What you are asked to do –
Every line of the records that holds the word "markSlot" should be copied.

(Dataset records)
+ + + + +

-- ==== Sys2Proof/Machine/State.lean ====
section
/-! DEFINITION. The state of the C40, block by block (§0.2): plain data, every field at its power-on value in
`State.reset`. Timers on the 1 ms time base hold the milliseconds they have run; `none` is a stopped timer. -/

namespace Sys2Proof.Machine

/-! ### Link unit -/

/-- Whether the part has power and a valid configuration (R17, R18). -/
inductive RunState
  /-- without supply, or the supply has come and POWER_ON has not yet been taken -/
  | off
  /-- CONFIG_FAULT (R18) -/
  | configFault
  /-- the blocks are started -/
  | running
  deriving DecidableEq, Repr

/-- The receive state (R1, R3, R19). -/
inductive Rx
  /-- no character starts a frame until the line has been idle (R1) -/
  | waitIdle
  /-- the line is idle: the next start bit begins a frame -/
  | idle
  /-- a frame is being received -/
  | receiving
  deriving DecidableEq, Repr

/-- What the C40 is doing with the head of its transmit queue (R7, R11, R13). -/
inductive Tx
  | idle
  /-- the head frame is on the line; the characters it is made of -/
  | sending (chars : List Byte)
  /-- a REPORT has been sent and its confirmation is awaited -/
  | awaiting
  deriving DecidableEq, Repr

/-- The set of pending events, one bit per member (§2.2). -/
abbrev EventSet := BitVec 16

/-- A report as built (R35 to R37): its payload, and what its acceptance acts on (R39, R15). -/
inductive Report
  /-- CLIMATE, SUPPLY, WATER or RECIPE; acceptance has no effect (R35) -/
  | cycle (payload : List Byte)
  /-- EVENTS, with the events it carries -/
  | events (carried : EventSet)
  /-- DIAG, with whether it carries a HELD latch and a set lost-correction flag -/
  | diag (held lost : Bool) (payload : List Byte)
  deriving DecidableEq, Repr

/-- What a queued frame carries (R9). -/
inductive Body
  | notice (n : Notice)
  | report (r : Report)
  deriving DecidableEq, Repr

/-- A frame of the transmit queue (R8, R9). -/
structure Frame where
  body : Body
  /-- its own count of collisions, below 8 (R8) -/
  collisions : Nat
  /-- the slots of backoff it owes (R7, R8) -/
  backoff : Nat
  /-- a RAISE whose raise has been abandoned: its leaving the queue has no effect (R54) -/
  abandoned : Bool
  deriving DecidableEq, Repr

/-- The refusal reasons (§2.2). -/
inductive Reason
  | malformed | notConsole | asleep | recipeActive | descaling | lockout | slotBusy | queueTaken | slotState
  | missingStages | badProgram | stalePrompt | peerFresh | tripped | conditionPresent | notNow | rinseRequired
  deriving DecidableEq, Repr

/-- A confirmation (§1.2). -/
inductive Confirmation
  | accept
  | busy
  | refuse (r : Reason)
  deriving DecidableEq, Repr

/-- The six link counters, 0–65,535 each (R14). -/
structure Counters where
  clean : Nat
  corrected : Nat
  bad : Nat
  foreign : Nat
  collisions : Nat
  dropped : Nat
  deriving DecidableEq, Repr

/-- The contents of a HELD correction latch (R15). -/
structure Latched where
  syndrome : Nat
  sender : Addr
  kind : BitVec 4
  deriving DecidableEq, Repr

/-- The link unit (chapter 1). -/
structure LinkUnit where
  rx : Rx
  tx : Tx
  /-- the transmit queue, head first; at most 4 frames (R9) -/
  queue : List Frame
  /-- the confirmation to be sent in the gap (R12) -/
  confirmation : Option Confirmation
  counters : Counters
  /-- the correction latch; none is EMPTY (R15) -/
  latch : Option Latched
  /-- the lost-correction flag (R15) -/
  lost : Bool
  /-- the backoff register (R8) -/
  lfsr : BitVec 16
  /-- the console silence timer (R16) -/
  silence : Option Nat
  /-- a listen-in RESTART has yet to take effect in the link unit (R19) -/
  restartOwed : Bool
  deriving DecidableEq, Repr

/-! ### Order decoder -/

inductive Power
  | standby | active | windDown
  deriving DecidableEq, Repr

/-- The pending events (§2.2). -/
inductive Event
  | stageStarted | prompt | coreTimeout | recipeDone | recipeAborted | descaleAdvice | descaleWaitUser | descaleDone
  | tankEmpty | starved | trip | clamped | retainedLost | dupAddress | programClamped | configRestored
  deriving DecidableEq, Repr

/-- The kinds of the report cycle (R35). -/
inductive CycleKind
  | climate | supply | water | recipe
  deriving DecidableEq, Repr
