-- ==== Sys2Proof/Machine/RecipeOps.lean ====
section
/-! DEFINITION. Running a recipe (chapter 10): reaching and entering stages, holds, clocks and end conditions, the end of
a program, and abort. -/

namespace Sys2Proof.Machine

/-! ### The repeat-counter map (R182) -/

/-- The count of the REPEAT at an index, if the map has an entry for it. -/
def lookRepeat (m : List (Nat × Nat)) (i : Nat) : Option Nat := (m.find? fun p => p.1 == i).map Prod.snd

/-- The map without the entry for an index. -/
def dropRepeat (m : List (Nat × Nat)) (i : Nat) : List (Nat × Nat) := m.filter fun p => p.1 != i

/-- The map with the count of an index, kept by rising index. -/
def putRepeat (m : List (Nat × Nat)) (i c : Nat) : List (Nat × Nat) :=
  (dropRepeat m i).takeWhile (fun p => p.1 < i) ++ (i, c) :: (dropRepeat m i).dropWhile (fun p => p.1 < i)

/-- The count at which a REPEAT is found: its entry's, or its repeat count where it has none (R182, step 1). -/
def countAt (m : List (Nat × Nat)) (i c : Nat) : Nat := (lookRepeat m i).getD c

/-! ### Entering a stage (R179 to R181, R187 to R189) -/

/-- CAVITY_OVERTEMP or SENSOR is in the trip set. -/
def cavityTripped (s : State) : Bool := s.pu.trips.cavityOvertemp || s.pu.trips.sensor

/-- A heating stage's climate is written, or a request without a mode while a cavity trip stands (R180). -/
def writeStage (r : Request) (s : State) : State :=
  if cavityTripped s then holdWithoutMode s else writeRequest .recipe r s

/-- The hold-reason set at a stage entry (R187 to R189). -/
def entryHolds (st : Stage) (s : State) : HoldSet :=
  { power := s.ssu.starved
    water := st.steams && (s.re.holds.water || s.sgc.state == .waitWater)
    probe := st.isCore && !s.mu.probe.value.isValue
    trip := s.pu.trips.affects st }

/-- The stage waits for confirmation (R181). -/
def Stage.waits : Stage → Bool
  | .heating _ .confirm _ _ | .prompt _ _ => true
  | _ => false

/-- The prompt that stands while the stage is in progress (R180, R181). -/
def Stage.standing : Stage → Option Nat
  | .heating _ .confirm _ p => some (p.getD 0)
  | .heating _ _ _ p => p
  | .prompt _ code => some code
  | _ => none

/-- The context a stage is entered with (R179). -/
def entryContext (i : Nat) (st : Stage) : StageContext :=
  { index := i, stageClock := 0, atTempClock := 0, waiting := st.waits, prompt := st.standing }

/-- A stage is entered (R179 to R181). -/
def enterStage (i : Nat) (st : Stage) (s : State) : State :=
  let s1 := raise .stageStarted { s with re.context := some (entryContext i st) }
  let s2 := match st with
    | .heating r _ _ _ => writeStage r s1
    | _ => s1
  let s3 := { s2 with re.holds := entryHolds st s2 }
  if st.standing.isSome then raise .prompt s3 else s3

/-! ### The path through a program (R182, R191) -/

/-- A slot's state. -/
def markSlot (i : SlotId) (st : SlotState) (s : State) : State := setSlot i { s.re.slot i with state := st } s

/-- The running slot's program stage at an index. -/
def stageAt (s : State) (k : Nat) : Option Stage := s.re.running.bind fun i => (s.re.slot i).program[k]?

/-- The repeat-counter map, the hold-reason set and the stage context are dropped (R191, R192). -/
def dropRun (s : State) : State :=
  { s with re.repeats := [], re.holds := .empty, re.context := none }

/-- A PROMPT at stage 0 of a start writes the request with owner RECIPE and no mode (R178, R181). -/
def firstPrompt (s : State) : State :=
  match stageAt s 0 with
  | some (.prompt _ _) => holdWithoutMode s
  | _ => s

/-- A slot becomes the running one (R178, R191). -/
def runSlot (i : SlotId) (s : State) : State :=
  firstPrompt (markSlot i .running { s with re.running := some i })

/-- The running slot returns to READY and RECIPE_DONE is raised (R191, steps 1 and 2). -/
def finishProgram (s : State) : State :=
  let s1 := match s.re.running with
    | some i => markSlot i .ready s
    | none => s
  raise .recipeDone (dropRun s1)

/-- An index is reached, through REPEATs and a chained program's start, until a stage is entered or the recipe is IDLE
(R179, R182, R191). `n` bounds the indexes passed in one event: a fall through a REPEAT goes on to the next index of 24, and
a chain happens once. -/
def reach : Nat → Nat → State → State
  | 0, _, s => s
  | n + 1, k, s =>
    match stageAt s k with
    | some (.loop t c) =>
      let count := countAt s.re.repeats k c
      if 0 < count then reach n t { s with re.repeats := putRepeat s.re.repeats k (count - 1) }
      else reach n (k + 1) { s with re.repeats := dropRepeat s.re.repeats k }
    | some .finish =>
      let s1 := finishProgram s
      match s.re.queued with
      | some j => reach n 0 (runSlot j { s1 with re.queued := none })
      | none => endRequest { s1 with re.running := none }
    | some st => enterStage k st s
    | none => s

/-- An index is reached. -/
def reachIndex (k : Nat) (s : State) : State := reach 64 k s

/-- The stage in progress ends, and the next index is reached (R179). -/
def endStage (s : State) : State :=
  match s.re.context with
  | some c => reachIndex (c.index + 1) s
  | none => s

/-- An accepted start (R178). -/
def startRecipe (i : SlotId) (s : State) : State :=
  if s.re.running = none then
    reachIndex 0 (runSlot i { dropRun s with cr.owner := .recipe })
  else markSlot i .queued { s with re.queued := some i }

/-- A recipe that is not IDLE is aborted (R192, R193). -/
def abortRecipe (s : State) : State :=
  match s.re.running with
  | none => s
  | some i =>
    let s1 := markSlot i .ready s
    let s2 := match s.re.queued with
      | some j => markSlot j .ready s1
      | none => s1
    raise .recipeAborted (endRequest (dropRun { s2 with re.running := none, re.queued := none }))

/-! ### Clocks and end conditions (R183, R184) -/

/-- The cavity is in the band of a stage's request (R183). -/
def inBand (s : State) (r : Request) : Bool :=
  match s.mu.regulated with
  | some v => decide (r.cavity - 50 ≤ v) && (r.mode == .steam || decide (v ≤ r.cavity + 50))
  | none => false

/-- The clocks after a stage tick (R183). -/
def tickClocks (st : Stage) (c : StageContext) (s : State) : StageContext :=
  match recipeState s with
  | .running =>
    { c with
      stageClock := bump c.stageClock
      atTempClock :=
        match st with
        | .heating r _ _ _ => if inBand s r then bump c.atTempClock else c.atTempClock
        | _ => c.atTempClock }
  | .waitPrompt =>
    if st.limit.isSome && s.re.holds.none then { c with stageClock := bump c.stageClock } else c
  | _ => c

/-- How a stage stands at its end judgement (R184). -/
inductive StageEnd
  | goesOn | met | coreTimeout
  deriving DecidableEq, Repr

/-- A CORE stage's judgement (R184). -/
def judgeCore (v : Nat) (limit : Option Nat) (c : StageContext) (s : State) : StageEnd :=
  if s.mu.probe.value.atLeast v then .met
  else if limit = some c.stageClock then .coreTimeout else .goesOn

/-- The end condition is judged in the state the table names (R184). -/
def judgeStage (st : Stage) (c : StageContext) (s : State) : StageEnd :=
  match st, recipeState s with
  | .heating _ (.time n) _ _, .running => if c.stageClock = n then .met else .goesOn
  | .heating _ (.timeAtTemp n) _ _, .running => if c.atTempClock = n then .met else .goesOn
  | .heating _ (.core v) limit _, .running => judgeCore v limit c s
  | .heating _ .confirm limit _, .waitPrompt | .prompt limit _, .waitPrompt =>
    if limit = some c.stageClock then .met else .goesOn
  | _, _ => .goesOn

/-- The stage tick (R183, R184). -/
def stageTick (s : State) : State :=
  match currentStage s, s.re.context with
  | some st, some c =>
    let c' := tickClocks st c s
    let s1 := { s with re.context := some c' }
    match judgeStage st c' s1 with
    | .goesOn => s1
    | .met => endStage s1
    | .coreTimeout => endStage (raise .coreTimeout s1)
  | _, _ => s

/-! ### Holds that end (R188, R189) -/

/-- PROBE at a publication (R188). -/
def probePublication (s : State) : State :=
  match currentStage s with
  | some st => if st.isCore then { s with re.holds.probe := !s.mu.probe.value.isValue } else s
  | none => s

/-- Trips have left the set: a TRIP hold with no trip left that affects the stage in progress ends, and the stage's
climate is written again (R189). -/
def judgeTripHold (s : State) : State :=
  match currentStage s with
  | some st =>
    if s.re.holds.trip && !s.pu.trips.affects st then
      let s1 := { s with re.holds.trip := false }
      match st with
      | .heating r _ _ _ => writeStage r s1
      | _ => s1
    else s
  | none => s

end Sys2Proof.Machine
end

+ + + + +

Answer area –
def markSlot (i : SlotId) (st : SlotState) (s : State) : State := setSlot i { s.re.slot i with state := st } s
  firstPrompt (markSlot i .running { s with re.running := some i })
    | some i => markSlot i .ready s
  else markSlot i .queued { s with re.queued := some i }
    let s1 := markSlot i .ready s
      | some j => markSlot j .ready s1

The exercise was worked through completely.